Copy every line of the data that contains the string "regWrite".

——————————

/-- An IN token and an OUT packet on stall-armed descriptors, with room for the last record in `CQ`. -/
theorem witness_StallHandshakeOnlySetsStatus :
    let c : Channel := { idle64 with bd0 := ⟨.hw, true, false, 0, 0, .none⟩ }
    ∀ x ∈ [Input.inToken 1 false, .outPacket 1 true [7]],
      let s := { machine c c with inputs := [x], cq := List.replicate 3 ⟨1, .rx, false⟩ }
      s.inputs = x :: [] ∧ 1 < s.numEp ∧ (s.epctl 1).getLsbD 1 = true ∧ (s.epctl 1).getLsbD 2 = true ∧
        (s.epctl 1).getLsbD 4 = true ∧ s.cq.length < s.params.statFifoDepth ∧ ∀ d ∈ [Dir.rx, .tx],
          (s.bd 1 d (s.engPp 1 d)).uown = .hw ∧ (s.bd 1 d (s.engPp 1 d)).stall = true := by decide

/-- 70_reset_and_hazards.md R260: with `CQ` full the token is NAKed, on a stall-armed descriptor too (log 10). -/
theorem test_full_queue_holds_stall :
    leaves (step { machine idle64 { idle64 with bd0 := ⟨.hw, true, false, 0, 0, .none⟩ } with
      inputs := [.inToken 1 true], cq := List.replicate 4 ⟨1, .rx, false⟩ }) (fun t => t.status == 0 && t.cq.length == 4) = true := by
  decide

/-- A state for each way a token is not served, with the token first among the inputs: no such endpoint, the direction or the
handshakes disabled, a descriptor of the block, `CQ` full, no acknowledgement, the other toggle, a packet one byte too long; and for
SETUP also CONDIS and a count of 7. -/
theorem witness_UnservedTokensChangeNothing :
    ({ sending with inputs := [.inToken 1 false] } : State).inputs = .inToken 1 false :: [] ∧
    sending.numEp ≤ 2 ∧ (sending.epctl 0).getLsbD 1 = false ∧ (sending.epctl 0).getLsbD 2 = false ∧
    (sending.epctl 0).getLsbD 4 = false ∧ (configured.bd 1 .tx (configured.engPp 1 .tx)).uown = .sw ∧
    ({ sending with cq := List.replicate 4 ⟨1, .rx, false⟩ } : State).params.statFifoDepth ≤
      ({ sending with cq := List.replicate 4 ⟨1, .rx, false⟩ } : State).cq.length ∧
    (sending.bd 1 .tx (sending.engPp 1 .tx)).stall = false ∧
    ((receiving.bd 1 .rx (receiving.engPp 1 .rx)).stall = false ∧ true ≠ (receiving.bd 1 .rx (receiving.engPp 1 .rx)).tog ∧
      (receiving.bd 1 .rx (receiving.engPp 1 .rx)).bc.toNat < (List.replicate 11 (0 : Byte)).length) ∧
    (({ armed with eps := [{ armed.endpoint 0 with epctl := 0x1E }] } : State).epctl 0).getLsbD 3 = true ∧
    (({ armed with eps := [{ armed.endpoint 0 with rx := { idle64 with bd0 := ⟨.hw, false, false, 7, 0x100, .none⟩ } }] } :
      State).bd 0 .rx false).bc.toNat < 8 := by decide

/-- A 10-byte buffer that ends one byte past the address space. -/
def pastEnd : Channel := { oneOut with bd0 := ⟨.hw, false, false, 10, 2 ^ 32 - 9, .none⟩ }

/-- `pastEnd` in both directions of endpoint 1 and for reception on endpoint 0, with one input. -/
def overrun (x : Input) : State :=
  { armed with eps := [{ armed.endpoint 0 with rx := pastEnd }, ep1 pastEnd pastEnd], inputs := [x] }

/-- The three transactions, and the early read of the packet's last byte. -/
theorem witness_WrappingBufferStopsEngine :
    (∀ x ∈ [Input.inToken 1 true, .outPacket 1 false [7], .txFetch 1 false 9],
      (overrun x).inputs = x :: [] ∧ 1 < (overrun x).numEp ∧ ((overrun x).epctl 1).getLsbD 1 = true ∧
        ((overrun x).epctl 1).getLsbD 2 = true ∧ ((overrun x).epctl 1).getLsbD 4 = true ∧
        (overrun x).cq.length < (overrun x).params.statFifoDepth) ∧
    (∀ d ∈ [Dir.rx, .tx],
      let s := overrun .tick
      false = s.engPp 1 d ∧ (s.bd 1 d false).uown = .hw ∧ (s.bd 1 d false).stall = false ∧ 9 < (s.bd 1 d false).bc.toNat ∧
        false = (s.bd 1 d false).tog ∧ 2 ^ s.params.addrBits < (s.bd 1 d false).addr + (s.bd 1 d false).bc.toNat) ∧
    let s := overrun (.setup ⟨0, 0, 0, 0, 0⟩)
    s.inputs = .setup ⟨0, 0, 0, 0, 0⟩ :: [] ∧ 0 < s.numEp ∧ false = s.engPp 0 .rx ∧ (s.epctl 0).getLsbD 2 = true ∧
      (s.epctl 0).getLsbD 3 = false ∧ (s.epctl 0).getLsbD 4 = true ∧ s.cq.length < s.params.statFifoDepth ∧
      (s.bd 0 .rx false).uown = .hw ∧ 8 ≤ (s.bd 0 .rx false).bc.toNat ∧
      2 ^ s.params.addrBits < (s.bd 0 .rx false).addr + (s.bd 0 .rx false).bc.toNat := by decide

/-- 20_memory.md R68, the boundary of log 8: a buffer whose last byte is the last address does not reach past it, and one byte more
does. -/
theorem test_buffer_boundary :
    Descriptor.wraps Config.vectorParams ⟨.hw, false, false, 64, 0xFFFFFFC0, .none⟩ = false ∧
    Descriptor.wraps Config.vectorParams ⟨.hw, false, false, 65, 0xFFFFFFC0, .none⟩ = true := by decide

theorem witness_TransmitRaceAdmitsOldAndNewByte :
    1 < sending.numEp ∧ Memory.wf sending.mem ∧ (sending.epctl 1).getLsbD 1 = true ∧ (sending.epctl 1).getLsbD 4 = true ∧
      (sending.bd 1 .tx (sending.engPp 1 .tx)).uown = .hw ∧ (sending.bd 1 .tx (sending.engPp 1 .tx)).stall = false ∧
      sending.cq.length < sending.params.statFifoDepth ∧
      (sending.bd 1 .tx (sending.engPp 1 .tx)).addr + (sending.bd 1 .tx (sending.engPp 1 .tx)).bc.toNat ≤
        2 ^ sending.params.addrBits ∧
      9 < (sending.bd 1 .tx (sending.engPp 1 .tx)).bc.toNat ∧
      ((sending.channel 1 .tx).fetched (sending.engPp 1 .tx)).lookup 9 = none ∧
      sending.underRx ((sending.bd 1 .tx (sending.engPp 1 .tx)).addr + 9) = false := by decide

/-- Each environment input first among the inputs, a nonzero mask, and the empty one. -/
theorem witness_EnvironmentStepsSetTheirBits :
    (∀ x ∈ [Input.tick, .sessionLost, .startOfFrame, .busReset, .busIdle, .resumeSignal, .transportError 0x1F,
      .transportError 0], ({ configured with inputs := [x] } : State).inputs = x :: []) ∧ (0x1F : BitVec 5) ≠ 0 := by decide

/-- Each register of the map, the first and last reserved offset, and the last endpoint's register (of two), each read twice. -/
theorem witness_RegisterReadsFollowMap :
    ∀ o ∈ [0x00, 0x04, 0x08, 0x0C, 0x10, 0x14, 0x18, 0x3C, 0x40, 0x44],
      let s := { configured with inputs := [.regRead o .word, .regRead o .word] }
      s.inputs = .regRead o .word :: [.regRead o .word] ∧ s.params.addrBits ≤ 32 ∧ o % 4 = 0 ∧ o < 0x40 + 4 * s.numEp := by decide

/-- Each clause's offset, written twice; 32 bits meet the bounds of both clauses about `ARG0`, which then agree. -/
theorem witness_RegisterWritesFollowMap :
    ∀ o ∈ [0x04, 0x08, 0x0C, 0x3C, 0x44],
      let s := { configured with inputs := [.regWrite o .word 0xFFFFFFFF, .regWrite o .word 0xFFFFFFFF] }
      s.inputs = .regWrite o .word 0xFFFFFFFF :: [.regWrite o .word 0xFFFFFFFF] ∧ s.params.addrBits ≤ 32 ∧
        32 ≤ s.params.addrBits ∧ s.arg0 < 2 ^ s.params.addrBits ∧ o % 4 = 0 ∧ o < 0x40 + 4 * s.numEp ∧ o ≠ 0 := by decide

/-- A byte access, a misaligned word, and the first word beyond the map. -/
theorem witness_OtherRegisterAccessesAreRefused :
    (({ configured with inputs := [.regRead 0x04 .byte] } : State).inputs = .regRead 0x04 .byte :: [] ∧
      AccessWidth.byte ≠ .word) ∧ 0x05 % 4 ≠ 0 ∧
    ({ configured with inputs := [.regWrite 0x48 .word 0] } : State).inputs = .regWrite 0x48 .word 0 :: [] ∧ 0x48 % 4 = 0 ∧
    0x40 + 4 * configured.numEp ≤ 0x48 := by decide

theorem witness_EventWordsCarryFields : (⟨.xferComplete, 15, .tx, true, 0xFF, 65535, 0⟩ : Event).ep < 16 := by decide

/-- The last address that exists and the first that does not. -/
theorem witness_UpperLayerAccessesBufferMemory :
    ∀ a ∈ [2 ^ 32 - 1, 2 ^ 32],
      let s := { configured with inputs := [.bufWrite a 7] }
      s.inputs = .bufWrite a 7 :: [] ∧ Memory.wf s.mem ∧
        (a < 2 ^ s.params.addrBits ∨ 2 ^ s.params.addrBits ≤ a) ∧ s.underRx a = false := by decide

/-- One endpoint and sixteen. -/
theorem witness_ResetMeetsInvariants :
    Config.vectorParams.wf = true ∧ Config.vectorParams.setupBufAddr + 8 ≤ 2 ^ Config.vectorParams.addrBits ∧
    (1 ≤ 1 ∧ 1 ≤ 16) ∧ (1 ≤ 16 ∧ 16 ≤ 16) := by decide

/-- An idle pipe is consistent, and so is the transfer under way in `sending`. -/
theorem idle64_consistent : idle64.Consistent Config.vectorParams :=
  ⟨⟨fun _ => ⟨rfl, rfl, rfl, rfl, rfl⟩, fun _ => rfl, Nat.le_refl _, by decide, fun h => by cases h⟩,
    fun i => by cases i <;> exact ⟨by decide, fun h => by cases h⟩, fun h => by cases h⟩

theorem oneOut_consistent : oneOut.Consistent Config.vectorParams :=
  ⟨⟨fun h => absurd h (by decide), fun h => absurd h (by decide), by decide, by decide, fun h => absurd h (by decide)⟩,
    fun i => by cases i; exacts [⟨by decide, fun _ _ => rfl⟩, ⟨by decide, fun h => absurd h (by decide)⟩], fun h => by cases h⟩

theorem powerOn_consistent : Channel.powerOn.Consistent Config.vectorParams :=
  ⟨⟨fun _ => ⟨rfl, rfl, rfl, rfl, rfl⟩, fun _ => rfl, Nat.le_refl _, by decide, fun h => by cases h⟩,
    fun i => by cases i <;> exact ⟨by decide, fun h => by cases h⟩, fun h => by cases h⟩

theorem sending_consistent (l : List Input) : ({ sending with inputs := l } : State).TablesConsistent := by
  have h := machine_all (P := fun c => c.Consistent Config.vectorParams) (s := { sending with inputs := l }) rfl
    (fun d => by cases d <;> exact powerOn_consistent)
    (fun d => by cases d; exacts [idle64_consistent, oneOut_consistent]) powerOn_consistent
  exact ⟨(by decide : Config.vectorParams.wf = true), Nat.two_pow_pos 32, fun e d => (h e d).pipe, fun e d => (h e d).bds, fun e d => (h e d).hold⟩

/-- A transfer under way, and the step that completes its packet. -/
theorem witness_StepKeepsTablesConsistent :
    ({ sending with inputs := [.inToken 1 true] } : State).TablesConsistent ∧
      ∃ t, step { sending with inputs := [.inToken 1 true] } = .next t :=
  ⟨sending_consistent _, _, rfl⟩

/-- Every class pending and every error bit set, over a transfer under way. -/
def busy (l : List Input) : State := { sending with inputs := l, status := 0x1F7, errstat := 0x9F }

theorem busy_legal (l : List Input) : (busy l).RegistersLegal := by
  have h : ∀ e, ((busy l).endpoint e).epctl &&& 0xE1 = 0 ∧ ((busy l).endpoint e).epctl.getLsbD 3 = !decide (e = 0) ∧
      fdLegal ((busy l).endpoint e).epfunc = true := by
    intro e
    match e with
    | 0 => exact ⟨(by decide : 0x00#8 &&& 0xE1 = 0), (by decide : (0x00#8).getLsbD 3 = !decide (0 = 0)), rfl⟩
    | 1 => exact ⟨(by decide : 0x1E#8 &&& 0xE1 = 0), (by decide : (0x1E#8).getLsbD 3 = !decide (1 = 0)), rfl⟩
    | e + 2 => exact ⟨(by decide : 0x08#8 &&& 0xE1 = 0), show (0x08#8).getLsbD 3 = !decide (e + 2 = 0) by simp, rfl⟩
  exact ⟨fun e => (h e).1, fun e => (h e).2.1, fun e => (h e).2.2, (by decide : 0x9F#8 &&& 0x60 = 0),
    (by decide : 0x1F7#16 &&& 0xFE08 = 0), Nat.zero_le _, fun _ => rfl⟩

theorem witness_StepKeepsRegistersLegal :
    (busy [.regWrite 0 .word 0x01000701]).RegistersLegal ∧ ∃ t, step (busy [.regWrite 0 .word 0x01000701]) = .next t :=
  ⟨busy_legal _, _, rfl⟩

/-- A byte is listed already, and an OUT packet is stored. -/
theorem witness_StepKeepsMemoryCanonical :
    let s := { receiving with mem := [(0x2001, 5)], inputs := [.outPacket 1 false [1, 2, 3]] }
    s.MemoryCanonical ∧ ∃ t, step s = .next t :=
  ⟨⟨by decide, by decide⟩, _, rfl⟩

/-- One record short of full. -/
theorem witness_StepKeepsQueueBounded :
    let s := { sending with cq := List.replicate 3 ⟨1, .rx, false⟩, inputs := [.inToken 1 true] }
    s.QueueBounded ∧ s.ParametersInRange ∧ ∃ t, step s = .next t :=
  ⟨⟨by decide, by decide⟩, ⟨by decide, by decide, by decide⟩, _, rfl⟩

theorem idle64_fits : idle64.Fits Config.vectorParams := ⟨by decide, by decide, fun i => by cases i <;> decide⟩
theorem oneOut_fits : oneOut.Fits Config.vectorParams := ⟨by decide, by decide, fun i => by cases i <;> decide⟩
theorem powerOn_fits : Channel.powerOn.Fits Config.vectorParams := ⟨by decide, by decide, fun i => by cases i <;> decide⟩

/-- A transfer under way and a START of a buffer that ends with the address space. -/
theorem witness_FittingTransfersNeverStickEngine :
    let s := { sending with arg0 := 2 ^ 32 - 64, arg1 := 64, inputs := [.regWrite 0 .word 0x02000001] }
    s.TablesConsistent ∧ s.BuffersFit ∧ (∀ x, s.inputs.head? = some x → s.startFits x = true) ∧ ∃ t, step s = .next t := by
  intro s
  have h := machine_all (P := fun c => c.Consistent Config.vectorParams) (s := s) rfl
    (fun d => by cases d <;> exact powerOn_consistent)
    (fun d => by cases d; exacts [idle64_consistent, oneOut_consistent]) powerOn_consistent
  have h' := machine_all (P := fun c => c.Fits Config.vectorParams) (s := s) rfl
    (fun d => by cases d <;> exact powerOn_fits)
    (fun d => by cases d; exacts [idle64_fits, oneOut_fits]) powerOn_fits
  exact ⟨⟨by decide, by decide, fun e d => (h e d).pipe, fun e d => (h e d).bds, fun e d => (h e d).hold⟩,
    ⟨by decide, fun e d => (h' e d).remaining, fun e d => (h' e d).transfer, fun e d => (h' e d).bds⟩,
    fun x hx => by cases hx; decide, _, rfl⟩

——————————

**Task response:**
      let s := { configured with inputs := [.regWrite o .word 0xFFFFFFFF, .regWrite o .word 0xFFFFFFFF] }
      s.inputs = .regWrite o .word 0xFFFFFFFF :: [.regWrite o .word 0xFFFFFFFF] ∧ s.params.addrBits ≤ 32 ∧
    ({ configured with inputs := [.regWrite 0x48 .word 0] } : State).inputs = .regWrite 0x48 .word 0 :: [] ∧ 0x48 % 4 = 0 ∧
    (busy [.regWrite 0 .word 0x01000701]).RegistersLegal ∧ ∃ t, step (busy [.regWrite 0 .word 0x01000701]) = .next t :=
    let s := { sending with arg0 := 2 ^ 32 - 64, arg1 := 64, inputs := [.regWrite 0 .word 0x02000001] }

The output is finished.